LISTED ENTRIES:
/-! ## The cycle (30_encoding.md R60, R61, R67; 60_exceptions.md R200 to R210) -/

/-- A STEP RUNS THE DECODED INSTRUCTION: where the core is not stopped and the two bytes at `PC` decode to `i`, the
step is `exec i`, and then, unless `i` raised a fault, one tick of both timers, saturating at 0 (R60, R61, R210). -/
def Obligations.StepRunsTheFetchedInstruction : Prop :=
  ∀ (s t : State) (i : Instr), s.fault = none → s.PC.toNat ≤ 0xFFE →
    decodeBytes (s.mem.read s.PC.toNat) (s.mem.read (s.PC.toNat + 1)) = .instr i → exec i s = .next t →
    step s = .next (if t.fault = none then
        { t with DT := if t.DT = 0 then 0 else t.DT - 1, ST := if t.ST = 0 then 0 else t.ST - 1 }
      else t)

/-- R67, R36: the cycle of an unknown opcode reports `(PC, op)`, writes `PC + 2` and nothing else, and ticks; no
other cycle reports. -/
def Obligations.UnknownOpcodeIsReportedAndPassedOver : Prop :=
  ∀ s : State, s.fault = none →
    (∀ op, s.PC.toNat ≤ 0xFFE → decode (fetchWord s) = .unknown op →
      ∃ t, step s = .next t ∧ reportOut s = some ⟨s.PC, op⟩ ∧ op = fetchWord s ∧ t.PC = s.PC + 2 ∧
        OnlyWrites [] [.delay, .sound] s t ∧ t.DT.toNat = s.DT.toNat - 1 ∧ t.ST.toNat = s.ST.toNat - 1) ∧
    (∀ r, reportOut s = some r →
      s.PC.toNat ≤ 0xFFE ∧ r.pc = s.PC ∧ r.op = fetchWord s ∧ decode r.op = .unknown r.op)

/-- R61: the fetch joins the bytes at `PC` and `PC + 1` big-endian; where `PC + 1` is outside memory the cycle
raises PC_OUT_OF_RANGE instead, and `PC` is as it was. -/
def Obligations.FetchIsBigEndianAndStaysInMemory : Prop :=
  ∀ s : State, s.fault = none →
    (fetchWord s).toNat =
      (s.mem.read s.PC.toNat).toNat * 256 + (s.mem.read (s.PC.toNat + 1)).toNat ∧
    (0xFFF < s.PC.toNat + 1 → step s = .next { s with fault := some .pcOutOfRange }) ∧
    (s.PC.toNat + 1 ≤ 0xFFF → ∃ t, step s = .next t ∧ t.fault ≠ some .pcOutOfRange)

/-- R203: a faulted core takes no step; no step, key write or program load clears the fault; reset does. -/
def Obligations.FaultedCoreTakesNoStepUntilReset : Prop :=
  ∀ (s : State) (c : FaultCode), s.fault = some c →
    step s = .fault (.stopped c) ∧
    (∀ keys, (setKeys keys s).fault = some c) ∧
    (∀ data t, loadProgram data s = .next t → t.fault = some c) ∧
    (resetPort s).fault = none

/-- R200, R202: a cycle that raises a fault sets `fault` and leaves every other piece of state as it was before the
cycle, the timers included; `fault_out` then presents the code, the instruction's address and the opcode that faulted,
absent for a fetch fault. -/
def Obligations.FaultingCycleChangesOnlyTheFault : Prop :=
  ∀ (s t : State) (c : FaultCode), step s = .next t → t.fault = some c →
    t = { s with fault := some c } ∧
    faultOut t = some ⟨c, s.PC, if c = .pcOutOfRange then none else some (fetchWord s)⟩

/-- R201, R204: a cycle raises a fault exactly where the table of faults says so, and at most one; the codes are
numbered 1 to 6 in the table's order. -/
def Obligations.FaultsAreRaisedExactlyWhereListed : Prop :=
  (∀ (s : State) (c : FaultCode), s.fault = none →
    ((∃ t, step s = .next t ∧ t.fault = some c) ↔ faultCause c s)) ∧
  [FaultCode.pcOutOfRange, .stackOverflow, .stackUnderflow, .indexOutOfRange, .keyIndexOutOfRange,
    .fontDigitOutOfRange].map FaultCode.number = [1, 2, 3, 4, 5, 6]

/-- R210: every cycle that does not fault ticks both timers once, each by itself, saturating at 0: from the value
the cycle began with, or from the one Fx15 or Fx18 wrote. -/
def Obligations.BothTimersTickOncePerCycle : Prop :=
  ∀ s t : State, step s = .next t → t.fault = none →
    (∀ x, Executes s (.ldDtVx x) → t.DT.toNat = (readV s x).toNat - 1) ∧
    ((∀ x, ¬ Executes s (.ldDtVx x)) → t.DT.toNat = s.DT.toNat - 1) ∧
    (∀ x, Executes s (.ldStVx x) → t.ST.toNat = (readV s x).toNat - 1) ∧
    ((∀ x, ¬ Executes s (.ldStVx x)) → t.ST.toNat = s.ST.toNat - 1)

/-- R8, R62, R67: nothing but a fault already taken keeps the core from a step: no instruction, operand or word
stops it, and every meaning answers a next state. -/
def Obligations.EveryRunningCoreTakesAStep : Prop :=
  (∀ s : State, s.fault = none → ∃ t, step s = .next t) ∧
  (∀ (i : Instr) (s : State), ∃ t, exec i s = .next t ∧ ∀ c, t.fault = some c → s.fault = some c ∨ t = raiseFault c s)

/-! ## Control flow (40_control_flow.md R80 to R90) -/

/-- R80: RET takes `SP` down by one and resumes at the slot's value, which the slot keeps; an empty stack faults. -/
def Obligations.ReturnResumesAtThePoppedAddress : Prop :=
  ∀ s : State,
    (0 < s.SP.val → ∃ t, exec .ret s = .next t ∧ t.SP.val = s.SP.val - 1 ∧
      s.stack[s.SP.val - 1]? = some t.PC ∧ OnlyWrites [] [.sp] s t) ∧
    (s.SP.val = 0 → exec .ret s = .next { s with fault := some .stackUnderflow })

/-- R81: JP sets `PC` to `nnn`, with no further increment, and nothing else. -/
def Obligations.JumpSetsThePC : Prop :=
  ∀ (nnn : Imm12) (s : State), ∃ t, exec (.jpNnn nnn) s = .next t ∧ t.PC.toNat = nnn.toNat ∧ OnlyWrites [] [] s t

/-- R82: CALL pushes the address after the call and jumps; the other slots are kept; a full stack faults. -/
def Obligations.CallPushesTheNextAddress : Prop :=
  ∀ (nnn : Imm12) (s : State),
    (s.SP.val < 16 → ∃ t, exec (.callNnn nnn) s = .next t ∧ t.stack[s.SP.val]? = some (s.PC + 2) ∧
      (∀ k, k ≠ s.SP.val → t.stack[k]? = s.stack[k]?) ∧ t.SP.val = s.SP.val + 1 ∧ t.PC.toNat = nnn.toNat ∧
      OnlyWrites [] [.slots, .sp] s t) ∧
    (s.SP.val = 16 → exec (.callNnn nnn) s = .next { s with fault := some .stackOverflow })

/-- A call and then a return come back to the instruction after the call, with the stack pointer as before and
nothing else changed but the slot used (R80, R82; the spec's example S6). -/
def Obligations.CallThenReturnComesBack : Prop :=
  ∀ (nnn : Imm12) (s : State), s.SP.val < 16 →
    ∃ t u, exec (.callNnn nnn) s = .next t ∧ exec .ret t = .next u ∧ u.PC = s.PC + 2 ∧
      OnlyWrites [] [.slots] s u

/-- R83, R84: SE Vx, nn and SNE Vx, nn skip on equality and on inequality, and change `PC` alone. -/
def Obligations.ImmediateSkipsCompareTheRegister : Prop :=
  ∀ (x : Reg) (nn : Byte) (s : State),
    (∃ t, exec (.seVxNn x nn) s = .next t ∧
      t.PC = (if readV s x = nn then s.PC + 4 else s.PC + 2) ∧ OnlyWrites [] [] s t) ∧
    (∃ t, exec (.sneVxNn x nn) s = .next t ∧
      t.PC = (if readV s x ≠ nn then s.PC + 4 else s.PC + 2) ∧ OnlyWrites [] [] s t)

/-- R85, R86: SE Vx, Vy and SNE Vx, Vy skip on equality and on inequality of two registers, and change `PC` alone. -/
def Obligations.RegisterSkipsCompareTwoRegisters : Prop :=
  ∀ (x y : Reg) (s : State),
    (∃ t, exec (.seVxVy x y) s = .next t ∧
      t.PC = (if readV s x = readV s y then s.PC + 4 else s.PC + 2) ∧ OnlyWrites [] [] s t) ∧
    (∃ t, exec (.sneVxVy x y) s = .next t ∧
      t.PC = (if readV s x ≠ readV s y then s.PC + 4 else s.PC + 2) ∧ OnlyWrites [] [] s t)

/-- R87: JP V0, nnn jumps to `nnn + V0` modulo 4096, always V0. -/
def Obligations.OffsetJumpIsMaskedToMemory : Prop :=
  ∀ (nnn : Imm12) (s : State), ∃ t, exec (.jpV0Nnn nnn) s = .next t ∧
    t.PC.toNat = (nnn.toNat + (readV s 0).toNat) % 4096 ∧ OnlyWrites [] [] s t

/-- R13, R88, R90: the values `PC` can have after a cycle that does not fault: as it was,
for a key-wait that stalls (R174, R177), `PC + 2`, `PC + 4` for the skip family alone, a target for the transfers alone. -/
def Obligations.PCGoesOnlyWhereTheInstructionSays : Prop :=
  ∀ s t : State, step s = .next t → t.fault = none →
    (t.PC = s.PC + 2 ∧ ∀ i, Executes s i → isTransfer i = false) ∨
    (t.PC = s.PC + 4 ∧ ∃ i, Executes s i ∧ isSkip i = true) ∨
    (t.PC = s.PC ∧ (∃ x, Executes s (.ldVxK x)) ∧ ∀ k : Fin 16, s.key[k] = false) ∨
    (∃ i, Executes s i ∧ isTransfer i = true)

/-! ## Registers, arithmetic and logic (41_alu.md R100 to R114) -/

/-- R100, R101: LD Vx, nn and ADD Vx, nn, which wraps and touches no flag (VF as any register where x = F). -/
def Obligations.ImmediateLoadAndAddWriteVx : Prop :=
  ∀ (x : Reg) (nn : Byte) (s : State),
    (∃ t, exec (.ldVxNn x nn) s = .next t ∧ readV t x = nn ∧ t.PC = s.PC + 2 ∧ OnlyWrites [x] [] s t) ∧
    (∃ t, exec (.addVxNn x nn) s = .next t ∧ (readV t x).toNat = ((readV s x).toNat + nn.toNat) % 256 ∧
      t.PC = s.PC + 2 ∧ OnlyWrites [x] [] s t)

/-- R104 to R107: the copy, and the bitwise operations bit by bit; VF is kept unless x = F. -/
def Obligations.CopyAndLogicWriteVx : Prop :=
  ∀ (x y : Reg) (s : State),
    (∃ t, exec (.ldVxVy x y) s = .next t ∧ readV t x = readV s y ∧ t.PC = s.PC + 2 ∧ OnlyWrites [x] [] s t) ∧
    (∃ t, exec (.orVxVy x y) s = .next t ∧
      (∀ k, (readV t x).getLsbD k = ((readV s x).getLsbD k || (readV s y).getLsbD k)) ∧
      t.PC = s.PC + 2 ∧ OnlyWrites [x] [] s t) ∧
    (∃ t, exec (.andVxVy x y) s = .next t ∧
      (∀ k, (readV t x).getLsbD k = ((readV s x).getLsbD k && (readV s y).getLsbD k)) ∧
      t.PC = s.PC + 2 ∧ OnlyWrites [x] [] s t) ∧
    (∃ t, exec (.xorVxVy x y) s = .next t ∧
      (∀ k, (readV t x).getLsbD k = ((readV s x).getLsbD k ^^ (readV s y).getLsbD k)) ∧
      t.PC = s.PC + 2 ∧ OnlyWrites [x] [] s t)

/-- R108: ADD Vx, Vy writes the sum modulo 256, and then the carry to VF, so that VF is the carry where x = F. -/
def Obligations.AddWritesSumThenCarry : Prop :=
  ∀ (x y : Reg) (s : State), ∃ t, exec (.addVxVy x y) s = .next t ∧
    (x ≠ Reg.flag → (readV t x).toNat = ((readV s x).toNat + (readV s y).toNat) % 256) ∧
    (readV t Reg.flag).toNat = (if (readV s x).toNat + (readV s y).toNat > 255 then 1 else 0) ∧
    t.PC = s.PC + 2 ∧ OnlyWrites [x, Reg.flag] [] s t

/-- R109, R111: SUB and SUBN write the difference modulo 256, and then 1 to VF where no borrow occurred; SUBN's
minuend is Vy. -/
def Obligations.SubtractsWriteDifferenceThenNoBorrow : Prop :=
  ∀ (x y : Reg) (s : State),
    (∃ t, exec (.subVxVy x y) s = .next t ∧
      (x ≠ Reg.flag → (readV t x).toNat = ((readV s x).toNat + 256 - (readV s y).toNat) % 256) ∧
      (readV t Reg.flag).toNat = (if (readV s x).toNat ≥ (readV s y).toNat then 1 else 0) ∧
      t.PC = s.PC + 2 ∧ OnlyWrites [x, Reg.flag] [] s t) ∧
    (∃ t, exec (.subnVxVy x y) s = .next t ∧
      (x ≠ Reg.flag → (readV t x).toNat = ((readV s y).toNat + 256 - (readV s x).toNat) % 256) ∧
      (readV t Reg.flag).toNat = (if (readV s y).toNat ≥ (readV s x).toNat then 1 else 0) ∧
      t.PC = s.PC + 2 ∧ OnlyWrites [x, Reg.flag] [] s t)

/-- R110, R112: SHR and SHL shift Vx in place by one, whatever `y`, and then write the bit pushed out to VF: the old
bit 0, the old bit 7. -/
def Obligations.ShiftsWriteResultThenBitPushedOut : Prop :=
  ∀ (x y : Reg) (s : State),
    (∃ t, exec (.shrVx x y) s = .next t ∧
      (x ≠ Reg.flag → (readV t x).toNat = (readV s x).toNat / 2) ∧
      (readV t Reg.flag).toNat = (readV s x).toNat % 2 ∧
      t.PC = s.PC + 2 ∧ OnlyWrites [x, Reg.flag] [] s t) ∧
    (∃ t, exec (.shlVx x y) s = .next t ∧
      (x ≠ Reg.flag → (readV t x).toNat = (readV s x).toNat * 2 % 256) ∧
      (readV t Reg.flag).toNat = (readV s x).toNat / 128 ∧
      t.PC = s.PC + 2 ∧ OnlyWrites [x, Reg.flag] [] s t)

/-- R113: RND writes some byte under the mask, the draw of this execution, whatever it is; each execution takes a
draw of its own. It says nothing of the draw's value, a free value of the model (log 1). -/
def Obligations.RandomByteIsMasked : Prop :=
  ∀ (x : Reg) (nn : Byte) (s : State), ∃ t, exec (.rndVxNn x nn) s = .next t ∧
    (∃ r : Byte, readV t x = r &&& nn) ∧ readV t x = Config.freeRand s.draws &&& nn ∧ t.draws = s.draws + 1 ∧
    t.PC = s.PC + 2 ∧ OnlyWrites [x] [.draws] s t

/-- R11: the seven flag-defining instructions leave 0 or 1 in VF on every execution that does not fault, and no
instruction writes a register that is not its destination, VF where it defines a flag, or V0 to Vx for Fx65. -/
def Obligations.RegistersHaveOnlyTheListedWriters : Prop :=
  (∀ (i : Instr) (r : Reg) (s t : State), exec i s = .next t → mayWriteReg i r = false → readV t r = readV s r) ∧
  (∀ (i : Instr) (s t : State), exec i s = .next t → s.fault = none → t.fault = none →
    (∃ x y, i = .addVxVy x y ∨ i = .subVxVy x y ∨ i = .shrVx x y ∨ i = .subnVxVy x y ∨ i = .shlVx x y ∨
      i = .addIVx x ∨ ∃ n, i = .drwVxVyN x y n) →
    readV t Reg.flag = 0 ∨ readV t Reg.flag = 1)

/-! ## Index register and memory transfers (42_index_memory.md R130 to R136) -/

/-- R130: LD I, nnn. -/
def Obligations.LoadIndexWritesI : Prop :=
  ∀ (nnn : Imm12) (s : State), ∃ t, exec (.ldINnn nnn) s = .next t ∧ t.I.toNat = nnn.toNat ∧ t.PC = s.PC + 2 ∧
    OnlyWrites [] [.index] s t

/-- R131: ADD I, Vx adds modulo 2^16, and VF is 1 where the unbounded sum passes 0xFFF, else 0; where x = F the old
VF is the addend. -/
def Obligations.AddIndexWrapsAndFlagsPastMemory : Prop :=
  ∀ (x : Reg) (s : State), ∃ t, exec (.addIVx x) s = .next t ∧
    t.I.toNat = (s.I.toNat + (readV s x).toNat) % 0x10000 ∧
    (readV t Reg.flag).toNat = (if s.I.toNat + (readV s x).toNat > 0xFFF then 1 else 0) ∧
    t.PC = s.PC + 2 ∧ OnlyWrites [Reg.flag] [.index] s t

/-- R132: LD F, Vx points `I` at the digit's glyph, 5 * Vx, and faults on a value above 0xF. -/
def Obligations.FontGlyphAddressIsFiveTimesTheDigit : Prop :=
  ∀ (x : Reg) (s : State),
    ((readV s x).toNat ≤ 0xF → ∃ t, exec (.ldFVx x) s = .next t ∧ t.I.toNat = 5 * (readV s x).toNat ∧
      t.PC = s.PC + 2 ∧ OnlyWrites [] [.index] s t) ∧
    (0xF < (readV s x).toNat → exec (.ldFVx x) s = .next { s with fault := some .fontDigitOutOfRange })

YOUR GOAL: Copy out all lines above that include the string "which".

SOLUTION TO THE EXERCISE:
/-- R80: RET takes `SP` down by one and resumes at the slot's value, which the slot keeps; an empty stack faults. -/
/-- R100, R101: LD Vx, nn and ADD Vx, nn, which wraps and touches no flag (VF as any register where x = F). -/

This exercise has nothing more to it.